## [Goal of the exercise]
Write the entries again exactly, with no line missing.

━━━━━ Task data

-- ==== Sys2Proof/Machine/Flags.lean ====
section
/-! DEFINITION. The status registers as the host reads them (10_state.md R18 to R24) and every flag computation:
the echo comparison (43_send.md R149), the quirk test (R151), and the setting and clearing of flags (R25). -/

namespace Sys2Proof.Machine

/-- The code of FSM (R15). -/
def Fsm.code : Fsm → BitVec 3
  | .idle => 0#3
  | .flushed => 1#3
  | .segment1 => 2#3
  | .segment2 => 3#3
  | .segment3 => 4#3
  | .complete => 5#3
  | .aborted => 6#3

/-- The code of DIR (R16). -/
def Dir.code : Dir → BitVec 2
  | .none => 0#2
  | .rx => 1#2
  | .tx => 2#2

/-- The code of an error (60_exceptions.md R171). -/
def ErrCode.code : ErrCode → BitVec 4
  | .none => 0#4
  | .linkUnavailable => 1#4
  | .lengthMismatch => 2#4
  | .echoMismatchFatal => 3#4
  | .checksumInvalid => 4#4
  | .illegalCommand => 5#4

/-- STATUS.BUSY: a command runs (R19, R32). It is stored once, as the place in the pseudocode (log 23). -/
def State.busy (s : State) : Bool := s.seq != .idle

/-- STATUS as the host reads it (R19); bits 7 and 6 read as 0. -/
def State.statusReg (s : State) : BitVec 8 :=
  0#2 ++ BitVec.ofBool s.underrun ++ BitVec.ofBool s.recov2 ++ BitVec.ofBool s.recov1 ++
    BitVec.ofBool s.vok ++ BitVec.ofBool s.linkOpen ++ BitVec.ofBool s.busy

/-- ERR as the host reads it (R20); bits 7 to 4 read as 0. -/
def State.errReg (s : State) : BitVec 8 := 0#4 ++ s.err.code

/-- FSMR as the host reads it (R21); bits 7 to 5 read as 0. -/
def State.fsmReg (s : State) : BitVec 8 := 0#3 ++ s.dir.code ++ s.fsm.code

/-- The echo matches if and only if it is the one-byte string of the byte sent (43_send.md R149). -/
def echoMatches (sent : Byte) (e : List Byte) : Bool := e == [sent]

/-- The quirk condition on the byte sent and its echo (R151, 30_encoding.md R68). -/
def isQuirk (sent : Byte) (e : List Byte) : Bool := sent == 0xFF#8 && e == Config.quirkEcho

/-- RECOV[b] <- 1 (10_state.md R26: there is no RECOV[3]). -/
def State.setRecov (b : Block) (s : State) : State :=
  match b with
  | .one => { s with recov1 := true }
  | .two => { s with recov2 := true }
  | .three => s

/-- RECOV[b] as a flag. -/
def State.recov (b : Block) (s : State) : Bool :=
  match b with
  | .one => s.recov1
  | .two => s.recov2
  | .three => false

/-- The writes that create a transfer session (30_encoding.md R77): FSM and DIR, and the clearing of the
per-transfer flags. -/
def State.startSession (d : Dir) (s : State) : State :=
  { s with
    fsm := .idle, dir := d, recov1 := false, recov2 := false, underrun := false, mmcnt := 0,
    erridx := 0, blk := 0 }

/-- The segment read of block b returned `got` bytes: STATUS.UNDERRUN and the LOG event when that is fewer than
asked (42_receive.md R123, R124). -/
def State.noteUnderrun (b : Block) (got : Nat) (s : State) : State :=
  if got < segLen b then
    { s with underrun := true, log := s.log ++ [.underrun b got (segLen b)] }
  else s

/-- An echo mismatch that is counted, logged and passed over (43_send.md R152). -/
def State.noteMismatch (b : Block) (e : List Byte) (s : State) : State :=
  { s with
    mmcnt := s.mmcnt + 1, log := s.log ++ [.mismatch b s.idx.toNat s.txb e] }

/-- The quirk in block b (43_send.md R151). -/
def State.noteQuirk (b : Block) (s : State) : State :=
  let t := s.setRecov b
  { t with log := t.log ++ [.quirk b t.idx.toNat] }

/-- The fatal mismatch in the final block (43_send.md R150): ERRIDX and the LOG event. -/
def State.noteFatal (b : Block) (e : List Byte) (s : State) : State :=
  { s with
    erridx := s.idx.setWidth 16, log := s.log ++ [.fatal b s.idx.toNat s.txb e] }

end Sys2Proof.Machine
end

━━━━━━━━━━

## [Answer space]
-- ==== Sys2Proof/Machine/Flags.lean ====
section
/-! DEFINITION. The status registers as the host reads them (10_state.md R18 to R24) and every flag computation:
the echo comparison (43_send.md R149), the quirk test (R151), and the setting and clearing of flags (R25). -/

namespace Sys2Proof.Machine

/-- The code of FSM (R15). -/
def Fsm.code : Fsm → BitVec 3
  | .idle => 0#3
  | .flushed => 1#3
  | .segment1 => 2#3
  | .segment2 => 3#3
  | .segment3 => 4#3
  | .complete => 5#3
  | .aborted => 6#3

/-- The code of DIR (R16). -/
def Dir.code : Dir → BitVec 2
  | .none => 0#2
  | .rx => 1#2
  | .tx => 2#2

/-- The code of an error (60_exceptions.md R171). -/
def ErrCode.code : ErrCode → BitVec 4
  | .none => 0#4
  | .linkUnavailable => 1#4
  | .lengthMismatch => 2#4
  | .echoMismatchFatal => 3#4
  | .checksumInvalid => 4#4
  | .illegalCommand => 5#4

/-- STATUS.BUSY: a command runs (R19, R32). It is stored once, as the place in the pseudocode (log 23). -/
def State.busy (s : State) : Bool := s.seq != .idle

/-- STATUS as the host reads it (R19); bits 7 and 6 read as 0. -/
def State.statusReg (s : State) : BitVec 8 :=
  0#2 ++ BitVec.ofBool s.underrun ++ BitVec.ofBool s.recov2 ++ BitVec.ofBool s.recov1 ++
    BitVec.ofBool s.vok ++ BitVec.ofBool s.linkOpen ++ BitVec.ofBool s.busy

/-- ERR as the host reads it (R20); bits 7 to 4 read as 0. -/
def State.errReg (s : State) : BitVec 8 := 0#4 ++ s.err.code

/-- FSMR as the host reads it (R21); bits 7 to 5 read as 0. -/
def State.fsmReg (s : State) : BitVec 8 := 0#3 ++ s.dir.code ++ s.fsm.code

/-- The echo matches if and only if it is the one-byte string of the byte sent (43_send.md R149). -/
def echoMatches (sent : Byte) (e : List Byte) : Bool := e == [sent]

/-- The quirk condition on the byte sent and its echo (R151, 30_encoding.md R68). -/
def isQuirk (sent : Byte) (e : List Byte) : Bool := sent == 0xFF#8 && e == Config.quirkEcho

/-- RECOV[b] <- 1 (10_state.md R26: there is no RECOV[3]). -/
def State.setRecov (b : Block) (s : State) : State :=
  match b with
  | .one => { s with recov1 := true }
  | .two => { s with recov2 := true }
  | .three => s

/-- RECOV[b] as a flag. -/
def State.recov (b : Block) (s : State) : Bool :=
  match b with
  | .one => s.recov1
  | .two => s.recov2
  | .three => false

/-- The writes that create a transfer session (30_encoding.md R77): FSM and DIR, and the clearing of the
per-transfer flags. -/
def State.startSession (d : Dir) (s : State) : State :=
  { s with
    fsm := .idle, dir := d, recov1 := false, recov2 := false, underrun := false, mmcnt := 0,
    erridx := 0, blk := 0 }

/-- The segment read of block b returned `got` bytes: STATUS.UNDERRUN and the LOG event when that is fewer than
asked (42_receive.md R123, R124). -/
def State.noteUnderrun (b : Block) (got : Nat) (s : State) : State :=
  if got < segLen b then
    { s with underrun := true, log := s.log ++ [.underrun b got (segLen b)] }
  else s

/-- An echo mismatch that is counted, logged and passed over (43_send.md R152). -/
def State.noteMismatch (b : Block) (e : List Byte) (s : State) : State :=
  { s with
    mmcnt := s.mmcnt + 1, log := s.log ++ [.mismatch b s.idx.toNat s.txb e] }

/-- The quirk in block b (43_send.md R151). -/
def State.noteQuirk (b : Block) (s : State) : State :=
  let t := s.setRecov b
  { t with log := t.log ++ [.quirk b t.idx.toNat] }

/-- The fatal mismatch in the final block (43_send.md R150): ERRIDX and the LOG event. -/
def State.noteFatal (b : Block) (e : List Byte) (s : State) : State :=
  { s with
    erridx := s.idx.setWidth 16, log := s.log ++ [.fatal b s.idx.toNat s.txb e] }

end Sys2Proof.Machine
end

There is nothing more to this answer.